## Brief
In how many lines of the listing below does "decide" appear? Give only the figure.

——

-- ==== Sys2Proof/Tests/Slice0.lean ====
section
/-! SUPPORT. Tests: what `Instr.wf` refuses, the manual's worked examples, and for every obligation with hypotheses a state and operands that meet them. -/

namespace Sys2Proof

set_option Elab.async false

/-! ## Ill-formed terms, one for each check -/

theorem test_wf_sites : (⟨8, 0⟩ : ClusterSite).wf = false ∧ (⟨0, 72⟩ : ClusterSite).wf = false ∧ (⟨7, 71⟩ : ClusterSite).wf = true ∧
    (⟨8, 0, 0⟩ : BpSite).wf = false ∧ (⟨0, 72, 0⟩ : BpSite).wf = false ∧ (⟨0, 0, 64⟩ : BpSite).wf = false ∧ (⟨7, 71, 63⟩ : BpSite).wf = true := by decide

theorem test_wf_bp_fields : (⟨4, true, 0, true, 0, 0, 0, 0, 0, 0⟩ : BpFields).wf = false ∧ (⟨0, true, 16, true, 0, 0, 0, 0, 0, 0⟩ : BpFields).wf = false ∧
    (⟨0, true, 0, true, 16, 0, 0, 0, 0, 0⟩ : BpFields).wf = false ∧ (⟨0, true, 0, true, 0, 0, 4096, 0, 0, 0⟩ : BpFields).wf = false ∧
    (⟨0, true, 0, true, 0, 0, 0, 4096, 0, 0⟩ : BpFields).wf = false ∧ (⟨0, true, 0, true, 0, 0, 0, 0, 4096, 0⟩ : BpFields).wf = false ∧
    (⟨0, true, 0, true, 0, 0, 0, 0, 0, 4096⟩ : BpFields).wf = false ∧ (⟨3, true, 15, true, 15, 0xFFFF, 4095, 4095, 4095, 4095⟩ : BpFields).wf = true := by decide

theorem test_wf_wu_fields : (⟨16, true, 0, 0, 0, true, 0, 0⟩ : WuFields).wf = false ∧ (⟨0, true, 16, 0, 0, true, 0, 0⟩ : WuFields).wf = false ∧
    (⟨0, true, 0, 16, 0, true, 0, 0⟩ : WuFields).wf = false ∧ (⟨0, true, 0, 0, 16, true, 0, 0⟩ : WuFields).wf = false ∧
    (⟨15, true, 15, 15, 15, true, 0, 0⟩ : WuFields).wf = true := by decide

theorem test_wf_run_and_fifo : (⟨true, true, 2 ^ 24⟩ : RunFields).wf = false ∧ (⟨10, 0, 0⟩ : FifoId).wf = false ∧ (⟨0, 16, 0⟩ : FifoId).wf = false ∧
    (⟨0, 0, 256⟩ : FifoId).wf = false ∧ (⟨9, 15, 255⟩ : FifoId).wf = true := by decide

theorem test_wf_messages : (Pos.step 4096).wf = false ∧ (Pos.bnd 16).wf = false ∧ (⟨0, 16, 0, none, 0⟩ : Stall).wf = false ∧ (⟨0, 0, 256, none, 0⟩ : Stall).wf = false ∧
    (⟨0, 0, 0, some (0, .bnd 16), 0⟩ : Stall).wf = false ∧ (⟨0, 0, 0, none, 256⟩ : Stall).wf = false ∧
    (⟨256, 0, true, 0, none⟩ : BoundaryMsg).wf = false ∧ (⟨0, 0, true, 8192, none⟩ : BoundaryMsg).wf = false := by decide

theorem test_wf_core_formats : (⟨32, 0, 0, 0, 0⟩ : FmtT).wf = false ∧ (⟨0, 32, 0, 0, 0⟩ : FmtT).wf = false ∧ (⟨0, 0, 32, 0, 0⟩ : FmtT).wf = false ∧
    (⟨0, 0, 0, 8, 0⟩ : FmtT).wf = false ∧ (⟨0, 0, 0, 0, 65536⟩ : FmtT).wf = false ∧ (⟨32, 0, 0⟩ : FmtK).wf = false ∧ (⟨0, 32, 0⟩ : FmtK).wf = false ∧
    (⟨32, 0, 0⟩ : FmtP).wf = false ∧ (⟨0, 32, 0⟩ : FmtP).wf = false ∧ (⟨32, 0, 0, 0⟩ : FmtQ).wf = false ∧ (⟨0, 32, 0, 0⟩ : FmtQ).wf = false ∧
    (⟨0, 0, 256, 0⟩ : FmtQ).wf = false ∧ (⟨0, 0, 0, 4096⟩ : FmtQ).wf = false := by decide

theorem test_wf_register_writes : (RangeWrite.base (2 ^ 26) 0 true).wf = false ∧ (RangeWrite.base 0 256 true).wf = false ∧ (RangeWrite.size (2 ^ 26)).wf = false ∧
    (DomWrite.cfg 4 0 0 true).wf = false ∧ (DomWrite.cfg 0 256 0 true).wf = false ∧ (DomWrite.cfg 0 0 65536 true).wf = false ∧
    (DomWrite.base 4 0 true true true).wf = false ∧ (DomWrite.base 0 (2 ^ 26) true true true).wf = false ∧ (DomWrite.size 4 0).wf = false ∧
    (DomWrite.size 0 (2 ^ 26)).wf = false ∧ (⟨true, true, 16, 0⟩ : AcqFields).wf = false ∧ (⟨true, true, 0, 16⟩ : AcqFields).wf = false ∧
    (⟨true, 4, true, 0, true, 0⟩ : HnFields).wf = false ∧ (⟨true, 0, true, 8, true, 0⟩ : HnFields).wf = false ∧ (⟨true, 0, true, 0, true, 256⟩ : HnFields).wf = false ∧
    (⟨2 ^ 14, 0, 0⟩ : PwFields).wf = false ∧ (⟨0, 1024, 0⟩ : PwFields).wf = false ∧ (⟨0, 0, 128⟩ : PwFields).wf = false := by decide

——

## Task answer
7